Must be missing something.....

Regards,
CR

We can solve this problem this way:
12/12*10/11*8/10*6/9=16/33

The explanation to this kind of problem is well described here:
https://www.beatthegmat.com/deck-of-cards-t28564.html
Look for shulapa's explanation.

There's a simpler way of doing this..

Let the couples be: Aa, Bb, Cc, Dd, Ee, Ff

Based upon the condition given that none of the person selected may be married to the any of the other three that are selected, implies
Number of way of selecting the first person: 12
Number of way of selecting the second person: 10
Number of way of selecting the third person: 8
Number of way of selecting the Fourth person: 6

So total number of ways of selecting these people who are not married to each other = 12x10x8x6 --- (1)

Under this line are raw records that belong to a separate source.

-- ==== Sys2Proof/Laws/Step.lean ====
section
/-! SUPPORT. What a command and a step can do: the inversions that later proofs cite instead of unfolding. -/

namespace Sys2Proof.Machine

/-- If a command answers a next state, then no fault was recorded and one of these is that state. -/
theorem exec_next_cases (i : Instr) (s t : State) (h : exec i s = .next t) :
    s.fault = none ∧
      match i with
      | .map m => t = respond (toHardwareOrder s.cfg m) s
      | .wrseg k m => t = withIndex .WRSEG k (fun s => respondNone (bufWrite s k.val (toHardwareOrder s.cfg m))) s
      | .wrdp k v => t = withIndex .WRDP k (fun s => respondNone (dpWrite s k.val v)) s
      | .setbrt l => t = respondNone (programChannels (brightnessCompare s.cfg l) s)
      | .setflags am pm => t = respondNone { s with enAm := am, enPm := pm }
      | .setsep v => t = respondNone { s with enSep := v }
      | .enout => t = respondNone { s with oeDig := true, oeSeg := true } := by
  cases i <;>
    simp only [exec, execMap, execWrseg, execWrdp, execSetbrt, execSetflags, execSetsep, execEnout] at h <;>
    exact ((commandStep_next_iff _ _ _).mp h).imp_right Eq.symm

/-- SCAN answers a next state exactly from a snapshot. -/
theorem scanStep_next_iff (s t : State) :
    scanStep s = .next t ↔ ∃ sn, takeSnapshot s = some sn ∧ advanceIndex sn.k (driven sn s) = t := by
  unfold scanStep
  cases h : takeSnapshot s <;> simp

/-- A snapshot is the digit `idx` with its word and its decimal-point bit. -/
theorem takeSnapshot_eq_some_iff (s : State) (sn : Snapshot) :
    takeSnapshot s = some sn ↔ bufRead s s.idx = some sn.w ∧ sn.k = s.idx ∧ sn.d = dpRead s s.idx := by
  cases sn
  simp [takeSnapshot, Snapshot.mk.injEq, eq_comm, and_left_comm]

/-- A disabled turn passes; an enabled one is its agent's step. -/
theorem turnStep_disabled (t : Turn) (s : State) (h : t.enabled s = false) : turnStep t s = .next s := by
  simp [turnStep, h]

theorem turnStep_enabled (t : Turn) (s : State) (h : t.enabled s = true) : turnStep t s = agentStep t s := by
  simp [turnStep, h]

/-- What a step's next state can be, by the turn it takes: the turn passes, or a command or an illegal word of the
Host, a tick, a SCAN, or a Reset. -/
theorem turnStep_next_cases (u : Turn) (s t : State) (h : turnStep u s = .next t) :
    (u.enabled s = false ∧ t = s) ∨
      (∃ w i, u = .command w ∧ s.fault = none ∧ decode w = .command i ∧ exec i s = .next t) ∨
      (∃ w, u = .command w ∧ s.fault = none ∧ decode w = .illegal w ∧ t = raiseFault (.illegalCommand w) s) ∨
      (u = .tick ∧ s.fault = none ∧ t = tickStep s) ∨
      (u = .scan ∧ s.scanEnabled = true ∧ scanStep s = .next t) ∨
      (u = .reset ∧ t = resetStep s) := by
  by_cases he : u.enabled s = true
  swap
  · rw [Bool.not_eq_true] at he
    rw [turnStep_disabled u s he] at h
    exact .inl ⟨he, (Host.Outcome.next.inj h).symm⟩
  rw [turnStep_enabled u s he] at h
  cases u with
  | command w =>
    have hf : s.fault = none := by simpa [Turn.enabled, State.frozen] using he
    simp only [agentStep, commandTurn] at h
    split at h
    · next i hd => exact .inr (.inl ⟨w, i, rfl, hf, hd, h⟩)
    · next w' hd =>
      have hw : w' = w := by
        unfold decode at hd
        split at hd
        · cases hd
        · exact (Decoded.illegal.inj hd).symm
      subst hw
      exact .inr (.inr (.inl ⟨w', rfl, hf, hd, ((commandStep_next_iff _ _ _).mp h).2.symm⟩))
  | tick =>
    have hf : s.fault = none := by simpa [Turn.enabled, State.frozen] using he
    exact .inr (.inr (.inr (.inl ⟨rfl, hf, (Host.Outcome.next.inj h).symm⟩)))
  | scan => exact .inr (.inr (.inr (.inr (.inl ⟨rfl, he, h⟩))))
  | reset => exact .inr (.inr (.inr (.inr (.inr ⟨rfl, (Host.Outcome.next.inj h).symm⟩))))

/-- A step takes the first turn of the schedule, and the Scanner's with none left. -/
theorem step_eq_turnStep (s : State) : step s = turnStep (s.schedule.headD .scan) { s with schedule := s.schedule.tail } := by
  cases h : s.schedule with
  | nil =>
    have hs : ({ s with schedule := [] } : State) = s := by cases s; cases h; rfl
    simp [step, h, idleStep, hs]
  | cons u rest => simp [step, h]

end Sys2Proof.Machine
end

Total number of ways of selecting 4 people out of 12 = 12x11x10x9 ---(2)

so Probability = (1)/(2)
= 12x10x8x6/(12x11x10x9)
= 16/33

that's the answer

Ooops.. I am sorry.. lilu had not replied by the time I was posting my solution.. please do not consider my solution as plagiarizing.
thnx..

Thanks Guys!

Shulapa's method is very good & the way to go. I think my explanations also make it look a lot longer than it is....

Anyway coming back to how I did:

I counted some grouptings twice so the right solution based on what I did would be

Picking 4 people out of 12 people(order does not matter since its the same 4 people no matter when u pick whom)

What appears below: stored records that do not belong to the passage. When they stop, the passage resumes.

-- ==== Sys2Proof/Machine/Pins.lean ====
section
/-! DEFINITION. The pin-level conventions of 41_shift_register_driver.md R130: what each micro-operation drives on
the lines whose polarity the spec gives. The machine itself keeps a pulse as one event; no rule reads these. -/

namespace Sys2Proof.Machine

/-- The lines with a stated drive (41_shift_register_driver.md R130, R127). -/
inductive Pin
  | segShiftClock | segStoreClock | digShiftClock | digStoreClock | serialData | decimalPoint
  deriving DecidableEq, Repr

/-- What the block does to a line: drive it low or high, or leave it to the pull-up. -/
inductive Drive
  | low | high | released
  deriving DecidableEq, Repr

/-- A driven level. -/
def driveLevel (b : Bool) : Drive := if b then .high else .low

/-- The idle drive of a clock line (41_shift_register_driver.md R130; the digit store clock's is decision D19): the
segment shift clock is open-drain and idles released to its pull-up. The data and decimal-point lines have none. -/
def Pin.idle : Pin → Option Drive
  | .segShiftClock => some .released
  | .segStoreClock => some .high
  | .digShiftClock => some .low
  | .digStoreClock => some .low
  | .serialData => none
  | .decimalPoint => none

/-- The drives of a micro-operation, in order (41_shift_register_driver.md R130). The line that realises the digit
sink is not in the source (91_not_in_source.md N8), so SetSink drives none here. -/
def MicroOp.drives : MicroOp → List (Pin × Drive)
  | .setData b => [(.serialData, driveLevel b)]
  | .pulseSegShift => [(.segShiftClock, .low), (.segShiftClock, .released)]
  | .pulseSegStore => [(.segStoreClock, .low), (.segStoreClock, .high)]
  | .pulseDigShift => [(.digShiftClock, .high), (.digShiftClock, .low)]
  | .pulseDigStore => [(.digStoreClock, .high), (.digStoreClock, .low)]
  | .setSink _ => []
  | .setDP b => [(.decimalPoint, driveLevel b)]

end Sys2Proof.Machine
end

12C4 (Total possible outcomes) = 495

Lets take 1 married couple and see how many different groupings of 4 can be formed including them

2c2 (no of ways of picking 1 couple) * 10c2

Since there are 6 married couples there will be 6 * [ 2c2*10c2] = 270

I must subtract 15 since when there are 2 couples in a group I would have double counted

270-15 = 255

The no of groupings with no married couples( No of favorable outcomes)
= 495 - 255 = 240


So the probability we need = No of favorable outcomes / Total possible outcomes

= 240/ 495
= 16/33



Regards,
CR

total=12C4
none of them are married to each other =6C4*2C1*2C1*2C1*2C1=6C4*(2C1)^4 (here we have chosen 4 couples out of 6, and then we got 1 person from each of these 4 couples)

P= (6C4*(2C1)^4)/12C4=16/33

Followed this method:
Total number of outcomes = 12C4 =495
No. of favorable outcomes = 6C4 + 6C3 * 3C1 + 6C2 * 4C2 + 6C1 * 5C3 + 6C4(all 4 males + 3 males and 1 female and so on) =240
Thus,
Probability = 240/495 =16/33.